YOUR ASSIGNMENT
Only the lines below, from the one with "be read and" through the one with "status := t.me.status, yield", are to be written out, exactly.

[Dataset entries]

-- ==== Sys2Proof/Certificates/Slice0/Obligations.lean ====
section
/-! DEFINITION. The statements for the provers: each docstring says what is stated and which rules of spec/ it rests on. -/
open Sys2Proof Sys2Proof.Machine

namespace Sys2Proof.Claims

/-- From s, instruction i reads its sources and writes f of their values to destination d, whenever the sources can be read and
the destination can be written. -/
def ResultAt (i : Instr) (srcs : List Nat) (d : Nat) (f : List Word → Word) (s : State) : Prop :=
  ∀ vs, s.operands i.word srcs [d] = .ok vs → s.destReady d = .ok () → exec i s = .next (s.complete srcs d (f vs))

/-- A two-source instruction form writes f of its sources. -/
def Binary (i : RegCode → RegCode → RegCode → Instr) (f : Word → Word → Word) : Prop :=
  ∀ d a b s, ResultAt (i d a b) [a.toNat, b.toNat] d.toNat (fun vs => f (arg vs 0) (arg vs 1)) s

/-- A one-source instruction form writes w for its source x, whenever P x w. -/
def Unary (i : RegCode → RegCode → Instr) (P : Word → Word → Prop) : Prop :=
  ∀ d a s x w, s.operands (i d a).word [a.toNat] [d.toNat] = .ok [x] → s.destReady d.toNat = .ok () → P x w →
    exec (i d a) s = .next (s.complete [a.toNat] d.toNat w)

/-- An instruction form with an immediate of w bits writes f of its source and the immediate. -/
def Immediate {w : Nat} (i : RegCode → RegCode → BitVec w → Instr) (f : Word → BitVec w → Word) : Prop :=
  ∀ d a v s, ResultAt (i d a v) [a.toNat] d.toNat (fun vs => f (arg vs 0) v) s

/-- Code v names an ordinary register of the issuing slot's window: no bound queue and no mailbox register. -/
def WindowCode (s : State) (v : Nat) : Prop := v < s.me.limit ∧ v < 128 ∧ s.me.queueOf v = none ∧ s.isMail v = false

/-- The registers of the issuing slot that only an instruction on special registers or an exception writes are equal in t and s:
all but the phase, the pc, the loops, the flags of the trap and of the release, and the waits. -/
def SameSpecials (s t : State) : Prop :=
  t.me = { s.me with
    phase := t.me.phase, park := t.me.park, pc := t.me.pc, loops := t.me.loops, released := t.me.released, trapPc := t.me.trapPc
    trapCause := t.me.trapCause, trapInfo := t.me.trapInfo, intrap := t.me.intrap, barwToken := t.me.barwToken, wait := t.me.wait
    status := t.me.status, yield := t.me.yield }

/-- Memory, its full bits and its DIRTY bits, the landing names and the network are equal in t and s. -/
def SameMemory (s t : State) : Prop :=
  (∀ a, t.mem.byte a = s.mem.byte a) ∧ t.memFull = s.memFull ∧ t.dirty = s.dirty ∧ t.names = s.names ∧ t.net = s.net

/-- t differs from s by messages sent, with the bodies and destinations of l in order. -/
def Sends (s t : State) (l : List (Node × Body)) : Prop := ∃ ms : List Msg, t.net = s.net ++ ms ∧ ms.map (fun m => (m.dst, m.body)) = l

/-- The instructions of the scalar chapter that compute a register from registers and fields (R79 to R86). -/
def registerForms (d a b : RegCode) (v : BitVec 12) (sh : BitVec 6) (u : BitVec 19) : List Instr :=
  [.add d a b, .sub d a b, .and d a b, .or d a b, .xor d a b, .andn d a b, .sll d a b, .srl d a b, .sra d a b, .rol d a b,
   .slt d a b, .sltz d a b, .seq d a b, .min d a b, .max d a b, .minz d a b, .maxz d a b, .mul d a b, .mulh d a b, .mulhz d a b,
   .div d a b, .divz d a b, .rem d a b, .remz d a b, .clz d a, .ctz d a, .popc d a, .brev d a, .sext d a b, .zext d a b,
   .addi d a v, .andi d a v, .ori d a v, .xori d a v, .slti d a v, .sltzi d a v, .slli d a sh, .srli d a sh, .srai d a sh,
   .roli d a sh, .lui d u, .addpc d u, .cabs d a, .crel d a, .cpack d a, .cx d a, .cy d a]

end Sys2Proof.Claims

open Sys2Proof.Claims

/-- After reset every full/empty bit of scratchpad words and of registers reads 1, every thread slot is FREE with FMT 0x122, no
register awaits a reply, every landing-name entry is FREE with salt 0, and every core's INT4TAB holds 0x0706_0504_0302_0100 and
0xFFFE_FDFC_FBFA_F9F8. (R16, R30, R44, R154, R169) -/
def Obligations.ResetLeavesEveryBitFull : Prop :=
  (∀ key, State.reset.isFull key = true) ∧ (∀ t v, State.reset.regIsFull t v = true) ∧
  (∀ t, (State.reset.slot t).phase = .free ∧ (State.reset.slot t).fmt = 0x122 ∧ ∀ v, State.reset.awaits t v = false) ∧
  (∀ c i, (State.reset.name c i).state = .free ∧ (State.reset.name c i).salt = 0) ∧
  ∀ c, (State.reset.coreRec c).int4lo = 0x0706050403020100 ∧ (State.reset.coreRec c).int4hi = 0xFFFEFDFCFBFAF9F8

/-- Reset memory is in the canonical form that the invariant asks for. That it lists nothing, so that every byte reads as an unlisted
one, is the model's choice (log entry 4, DESIGN CHOICE: R16 leaves the bytes of memory undefined at reset). (R16) -/
def Obligations.ResetHasCanonicalMemory : Prop := State.reset.Inv

/-- From every state whose memory is in canonical form (addresses strictly rising, no entry equal to what an unlisted byte reads
as), a step that answers a next state answers one whose memory is in canonical form. What an unlisted byte reads as is the
model's choice (log entry 4). (R3, R16) -/
def Obligations.StepKeepsMemoryCanonical : Prop :=
  ∀ s t : State, s.Inv → step s = .next t → t.Inv

/-- For every instruction that has an encoding and is well-formed, and whatever bytes follow, decoding the four bytes of its word
gives that instruction and leaves the bytes that follow. (R52, R53, R60, R61, R62) -/
def Obligations.DecodeOfEncodeIsIdentity : Prop :=
  ∀ (i : Instr) (w : BitVec 32) (r : List Byte), encode i = some w → i.wellFormed = true →
    decode (wordBytes w.toNat ++ r) = .ok (i, r)

/-- Every 32-bit word that the decoder accepts decodes to a well-formed instruction whose encoding is that word: no bit of an
accepted word is ignored, so every reserved or unused field of it is zero. (R61, R62, R71) -/
def Obligations.DecodedWordsEncodeBack : Prop :=
  ∀ (w : BitVec 32) (i : Instr) (r : List Byte), decode (wordBytes w.toNat) = .ok (i, r) →
    encode i = some w ∧ i.wellFormed = true

/-- The nop of R71 and six words of the tables of chapters 20 to 22 decode to their instructions. (R53, R61) -/
def Obligations.SpecWordsDecode : Prop :=
  decodeTableWord 32 0x04000000 = some (.add 0 0 0) ∧ decodeTableWord 32 0xF0507101 = some (.rins 10 7 8) ∧
  decodeTableWord 32 0x8C780200 = some (.mint 15 16) ∧ decodeTableWord 32 0xF090B264 = some (.rpos 18 11 19) ∧
  decodeTableWord 32 0xF000E1E6 = some (.rqbox 14 15) ∧ decodeTableWord 32 0x60B03C9C = some (.ld 22 3 3 156) ∧
  decodeTableWord 32 0x2838001B = some (.addpc 7 27)

/-- A step whose agenda starts with a cycle of a core removes that turn, passes the cycle, and, where the barrel picks slot t and t
has no pending boundary trap and a pc inside the scratchpad, is exec of the instruction that the four bytes at its pc decode to,
in the state after the pick. With an empty agenda and no event due, a step is such a cycle of State.core; an event turn is exec
of that event (log entry 1). (R71, R85, R404) -/
def Obligations.TurnRunsDecodedInstruction : Prop :=
  (∀ (s s1 : State) c r t i bs, s.agenda = .cycle c :: r → c < 1280 → ({ s with agenda := r } : State).cycle c = (s1, some t) →
    (s1.slot t).pend = [] → (s1.slot t).pc < 0x180000 → decode (s1.fetchBytes (t / 64) (s1.slot t).pc) = .ok (i, bs) →
    step s = exec i s1) ∧
  (∀ (s s1 : State) t i bs, s.agenda = [] → dueEvent s = none → s.core < 1280 → s.cycle s.core = (s1, some t) →
    (s1.slot t).pend = [] → (s1.slot t).pc < 0x180000 → decode (s1.fetchBytes (t / 64) (s1.slot t).pc) = .ok (i, bs) →
    step s = exec i s1) ∧
  (∀ (s : State) i r, s.agenda = .event i :: r → step s = exec i { s with agenda := r })

/-- Where the bytes at the pc of the picked slot do not decode and are not a QBIND word with a d below 124, the turn takes the trap
0x01 with the word in TRAPINFO; a pc of 0x18_0000 or more takes the trap 0x04 with that address of the own core. A QBIND word with a
d below 124 takes the trap 0x01 too; that TRAPINFO is then what g[a] holds, or the word where a names no register of the window, is
the model's reading (log entry 53). (R71, R85, R196) -/
def Obligations.IllegalWordsTrap : Prop :=
  (∀ (s : State) t e, t = s.cur → (s.slot t).pend = [] → (s.slot t).pc < 0x180000 → decode (s.fetchBytes (t / 64) (s.slot t).pc) = .error e →
    ¬ ((s.fetchWord t).toNat / 2 ^ 26 = 0x24 ∧ (s.fetchWord t).toNat % 2 ^ 12 = 0 ∧ (s.fetchWord t).toNat / 2 ^ 19 % 128 < 124) →
    turn t s = .next (s.takeTrap t 0x01 (ofNat (s.fetchWord t).toNat))) ∧
  (∀ (s : State) t, t = s.cur → (s.slot t).pend = [] → 0x180000 ≤ (s.slot t).pc →
    turn t s = .next (s.takeTrap t 0x04 (addrOf (t / 64) 0x180000))) ∧
  (∀ (s : State) w, ¬ (w.toNat / 2 ^ 26 = 0x24 ∧ w.toNat % 2 ^ 12 = 0 ∧ w.toNat / 2 ^ 19 % 128 < 124) →
    exec (.illegalEncoding w) s = .next (s.takeTrap s.cur 0x01 (ofNat w.toNat))) ∧
  (∀ (s : State) w, w.toNat / 2 ^ 26 = 0x24 → w.toNat % 2 ^ 12 = 0 → w.toNat / 2 ^ 19 % 128 < 124 →
    let a := w.toNat / 2 ^ 12 % 128
    (a < s.me.limit → s.me.queueOf a = none → exec (.illegalEncoding w) s = .next (s.takeTrap s.cur 0x01 (s.reg s.cur a))) ∧
    ((s.me.limit ≤ a ∨ s.me.queueOf a ≠ none) → exec (.illegalEncoding w) s = .next (s.takeTrap s.cur 0x01 (ofNat w.toNat)))) ∧
  ∀ s : State, exec .fallThrough s = .next (s.takeTrap s.cur 0x04 (addrOf s.here 0x180000))
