/-! ### modCtx -/

@[simp] theorem State.modCtx_agenda (s : State) (i : Nat) (f : CtxRec → CtxRec) : (s.modCtx i f).agenda = s.agenda := rfl
@[simp] theorem State.modCtx_core (s : State) (i : Nat) (f : CtxRec → CtxRec) : (s.modCtx i f).core = s.core := rfl
@[simp] theorem State.modCtx_cur (s : State) (i : Nat) (f : CtxRec → CtxRec) : (s.modCtx i f).cur = s.cur := rfl
@[simp] theorem State.modCtx_fresh (s : State) (i : Nat) (f : CtxRec → CtxRec) : (s.modCtx i f).fresh = s.fresh := rfl
@[simp] theorem State.modCtx_nextId (s : State) (i : Nat) (f : CtxRec → CtxRec) : (s.modCtx i f).nextId = s.nextId := rfl
@[simp] theorem State.modCtx_mem (s : State) (i : Nat) (f : CtxRec → CtxRec) : (s.modCtx i f).mem = s.mem := rfl
@[simp] theorem State.modCtx_memFull (s : State) (i : Nat) (f : CtxRec → CtxRec) : (s.modCtx i f).memFull = s.memFull := rfl
@[simp] theorem State.modCtx_dirty (s : State) (i : Nat) (f : CtxRec → CtxRec) : (s.modCtx i f).dirty = s.dirty := rfl
@[simp] theorem State.modCtx_regs (s : State) (i : Nat) (f : CtxRec → CtxRec) : (s.modCtx i f).regs = s.regs := rfl
@[simp] theorem State.modCtx_regFull (s : State) (i : Nat) (f : CtxRec → CtxRec) : (s.modCtx i f).regFull = s.regFull := rfl
@[simp] theorem State.modCtx_slots (s : State) (i : Nat) (f : CtxRec → CtxRec) : (s.modCtx i f).slots = s.slots := rfl
@[simp] theorem State.modCtx_evicted (s : State) (i : Nat) (f : CtxRec → CtxRec) : (s.modCtx i f).evicted = s.evicted := rfl
@[simp] theorem State.modCtx_spills (s : State) (i : Nat) (f : CtxRec → CtxRec) : (s.modCtx i f).spills = s.spills := rfl
@[simp] theorem State.modCtx_cores (s : State) (i : Nat) (f : CtxRec → CtxRec) : (s.modCtx i f).cores = s.cores := rfl
@[simp] theorem State.modCtx_names (s : State) (i : Nat) (f : CtxRec → CtxRec) : (s.modCtx i f).names = s.names := rfl
@[simp] theorem State.modCtx_heat (s : State) (i : Nat) (f : CtxRec → CtxRec) : (s.modCtx i f).heat = s.heat := rfl
@[simp] theorem State.modCtx_net (s : State) (i : Nat) (f : CtxRec → CtxRec) : (s.modCtx i f).net = s.net := rfl
@[simp] theorem State.modCtx_credits (s : State) (i : Nat) (f : CtxRec → CtxRec) : (s.modCtx i f).credits = s.credits := rfl
@[simp] theorem State.modCtx_chanEntries (s : State) (i : Nat) (f : CtxRec → CtxRec) : (s.modCtx i f).chanEntries = s.chanEntries := rfl
@[simp] theorem State.modCtx_outstanding (s : State) (i : Nat) (f : CtxRec → CtxRec) : (s.modCtx i f).outstanding = s.outstanding := rfl
@[simp] theorem State.modCtx_unreachable (s : State) (i : Nat) (f : CtxRec → CtxRec) : (s.modCtx i f).unreachable = s.unreachable := rfl
@[simp] theorem State.modCtx_dieFrame (s : State) (i : Nat) (f : CtxRec → CtxRec) : (s.modCtx i f).dieFrame = s.dieFrame := rfl
@[simp] theorem State.modCtx_waveAt (s : State) (i : Nat) (f : CtxRec → CtxRec) : (s.modCtx i f).waveAt = s.waveAt := rfl
@[simp] theorem State.modCtx_pkgNum (s : State) (i : Nat) (f : CtxRec → CtxRec) : (s.modCtx i f).pkgNum = s.pkgNum := rfl
@[simp] theorem State.modCtx_offline (s : State) (i : Nat) (f : CtxRec → CtxRec) : (s.modCtx i f).offline = s.offline := rfl
@[simp] theorem State.modCtx_pagers (s : State) (i : Nat) (f : CtxRec → CtxRec) : (s.modCtx i f).pagers = s.pagers := rfl
@[simp] theorem State.modCtx_ctxBase (s : State) (i : Nat) (f : CtxRec → CtxRec) : (s.modCtx i f).ctxBase = s.ctxBase := rfl
@[simp] theorem State.modCtx_partBase (s : State) (i : Nat) (f : CtxRec → CtxRec) : (s.modCtx i f).partBase = s.partBase := rfl
@[simp] theorem State.modCtx_netCfg (s : State) (i : Nat) (f : CtxRec → CtxRec) : (s.modCtx i f).netCfg = s.netCfg := rfl
@[simp] theorem State.modCtx_linkNote (s : State) (i : Nat) (f : CtxRec → CtxRec) : (s.modCtx i f).linkNote = s.linkNote := rfl
@[simp] theorem State.modCtx_ctxCmdId (s : State) (i : Nat) (f : CtxRec → CtxRec) : (s.modCtx i f).ctxCmdId = s.ctxCmdId := rfl
@[simp] theorem State.modCtx_ctxCmd (s : State) (i : Nat) (f : CtxRec → CtxRec) : (s.modCtx i f).ctxCmd = s.ctxCmd := rfl
@[simp] theorem State.modCtx_ctxCmdErr (s : State) (i : Nat) (f : CtxRec → CtxRec) : (s.modCtx i f).ctxCmdErr = s.ctxCmdErr := rfl
@[simp] theorem State.modCtx_ctxCmdDone (s : State) (i : Nat) (f : CtxRec → CtxRec) : (s.modCtx i f).ctxCmdDone = s.ctxCmdDone := rfl
@[simp] theorem State.modCtx_barriers (s : State) (i : Nat) (f : CtxRec → CtxRec) : (s.modCtx i f).barriers = s.barriers := rfl
@[simp] theorem State.modCtx_barWaits (s : State) (i : Nat) (f : CtxRec → CtxRec) : (s.modCtx i f).barWaits = s.barWaits := rfl
@[simp] theorem State.modCtx_kernels (s : State) (i : Nat) (f : CtxRec → CtxRec) : (s.modCtx i f).kernels = s.kernels := rfl
@[simp] theorem State.modCtx_launchQueue (s : State) (i : Nat) (f : CtxRec → CtxRec) : (s.modCtx i f).launchQueue = s.launchQueue := rfl
@[simp] theorem State.modCtx_retired (s : State) (i : Nat) (f : CtxRec → CtxRec) : (s.modCtx i f).retired = s.retired := rfl
@[simp] theorem State.modCtx_kernelCores (s : State) (i : Nat) (f : CtxRec → CtxRec) : (s.modCtx i f).kernelCores = s.kernelCores := rfl
@[simp] theorem State.modCtx_inPod (s : State) (i : Nat) (f : CtxRec → CtxRec) : (s.modCtx i f).inPod = s.inPod := rfl
@[simp] theorem State.modCtx_links (s : State) (i : Nat) (f : CtxRec → CtxRec) : (s.modCtx i f).links = s.links := rfl
@[simp] theorem State.modCtx_flows (s : State) (i : Nat) (f : CtxRec → CtxRec) : (s.modCtx i f).flows = s.flows := rfl
@[simp] theorem State.modCtx_sent (s : State) (i : Nat) (f : CtxRec → CtxRec) : (s.modCtx i f).sent = s.sent := rfl
@[simp] theorem State.modCtx_accepted (s : State) (i : Nat) (f : CtxRec → CtxRec) : (s.modCtx i f).accepted = s.accepted := rfl
@[simp] theorem State.modCtx_partials (s : State) (i : Nat) (f : CtxRec → CtxRec) : (s.modCtx i f).partials = s.partials := rfl
@[simp] theorem State.modCtx_flowIn (s : State) (i : Nat) (f : CtxRec → CtxRec) : (s.modCtx i f).flowIn = s.flowIn := rfl
@[simp] theorem State.modCtx_flowOut (s : State) (i : Nat) (f : CtxRec → CtxRec) : (s.modCtx i f).flowOut = s.flowOut := rfl
@[simp] theorem State.modCtx_cellOut (s : State) (i : Nat) (f : CtxRec → CtxRec) : (s.modCtx i f).cellOut = s.cellOut := rfl
@[simp] theorem State.modCtx_packetOut (s : State) (i : Nat) (f : CtxRec → CtxRec) : (s.modCtx i f).packetOut = s.packetOut := rfl
@[simp] theorem State.modCtx_linkEvents (s : State) (i : Nat) (f : CtxRec → CtxRec) : (s.modCtx i f).linkEvents = s.linkEvents := rfl
@[simp] theorem State.modCtx_pageOps (s : State) (i : Nat) (f : CtxRec → CtxRec) : (s.modCtx i f).pageOps = s.pageOps := rfl
@[simp] theorem State.modCtx_domains (s : State) (i : Nat) (f : CtxRec → CtxRec) : (s.modCtx i f).domains = s.domains := rfl
@[simp] theorem State.modCtx_rdoms (s : State) (i : Nat) (f : CtxRec → CtxRec) : (s.modCtx i f).rdoms = s.rdoms := rfl
@[simp] theorem State.modCtx_notes (s : State) (i : Nat) (f : CtxRec → CtxRec) : (s.modCtx i f).notes = s.notes := rfl
@[simp] theorem State.modCtx_bnotes (s : State) (i : Nat) (f : CtxRec → CtxRec) : (s.modCtx i f).bnotes = s.bnotes := rfl
@[simp] theorem State.modCtx_noteLost (s : State) (i : Nat) (f : CtxRec → CtxRec) : (s.modCtx i f).noteLost = s.noteLost := rfl
@[simp] theorem State.modCtx_bnoteLost (s : State) (i : Nat) (f : CtxRec → CtxRec) : (s.modCtx i f).bnoteLost = s.bnoteLost := rfl
@[simp] theorem State.modCtx_dev (s : State) (i : Nat) (f : CtxRec → CtxRec) : (s.modCtx i f).dev = s.dev := rfl
@[simp] theorem State.modCtx_signals (s : State) (i : Nat) (f : CtxRec → CtxRec) : (s.modCtx i f).signals = s.signals := rfl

YOUR RESPONSE
/-- From s, instruction i reads its sources and writes f of their values to destination d, whenever the sources can be read and
the destination can be written. -/
def ResultAt (i : Instr) (srcs : List Nat) (d : Nat) (f : List Word → Word) (s : State) : Prop :=
  ∀ vs, s.operands i.word srcs [d] = .ok vs → s.destReady d = .ok () → exec i s = .next (s.complete srcs d (f vs))

/-- A two-source instruction form writes f of its sources. -/
def Binary (i : RegCode → RegCode → RegCode → Instr) (f : Word → Word → Word) : Prop :=
  ∀ d a b s, ResultAt (i d a b) [a.toNat, b.toNat] d.toNat (fun vs => f (arg vs 0) (arg vs 1)) s

/-- A one-source instruction form writes w for its source x, whenever P x w. -/
def Unary (i : RegCode → RegCode → Instr) (P : Word → Word → Prop) : Prop :=
  ∀ d a s x w, s.operands (i d a).word [a.toNat] [d.toNat] = .ok [x] → s.destReady d.toNat = .ok () → P x w →
    exec (i d a) s = .next (s.complete [a.toNat] d.toNat w)

/-- An instruction form with an immediate of w bits writes f of its source and the immediate. -/
def Immediate {w : Nat} (i : RegCode → RegCode → BitVec w → Instr) (f : Word → BitVec w → Word) : Prop :=
  ∀ d a v s, ResultAt (i d a v) [a.toNat] d.toNat (fun vs => f (arg vs 0) v) s

/-- Code v names an ordinary register of the issuing slot's window: no bound queue and no mailbox register. -/
def WindowCode (s : State) (v : Nat) : Prop := v < s.me.limit ∧ v < 128 ∧ s.me.queueOf v = none ∧ s.isMail v = false

/-- The registers of the issuing slot that only an instruction on special registers or an exception writes are equal in t and s:
all but the phase, the pc, the loops, the flags of the trap and of the release, and the waits. -/
def SameSpecials (s t : State) : Prop :=
  t.me = { s.me with
    phase := t.me.phase, park := t.me.park, pc := t.me.pc, loops := t.me.loops, released := t.me.released, trapPc := t.me.trapPc
    trapCause := t.me.trapCause, trapInfo := t.me.trapInfo, intrap := t.me.intrap, barwToken := t.me.barwToken, wait := t.me.wait
    status := t.me.status, yield := t.me.yield }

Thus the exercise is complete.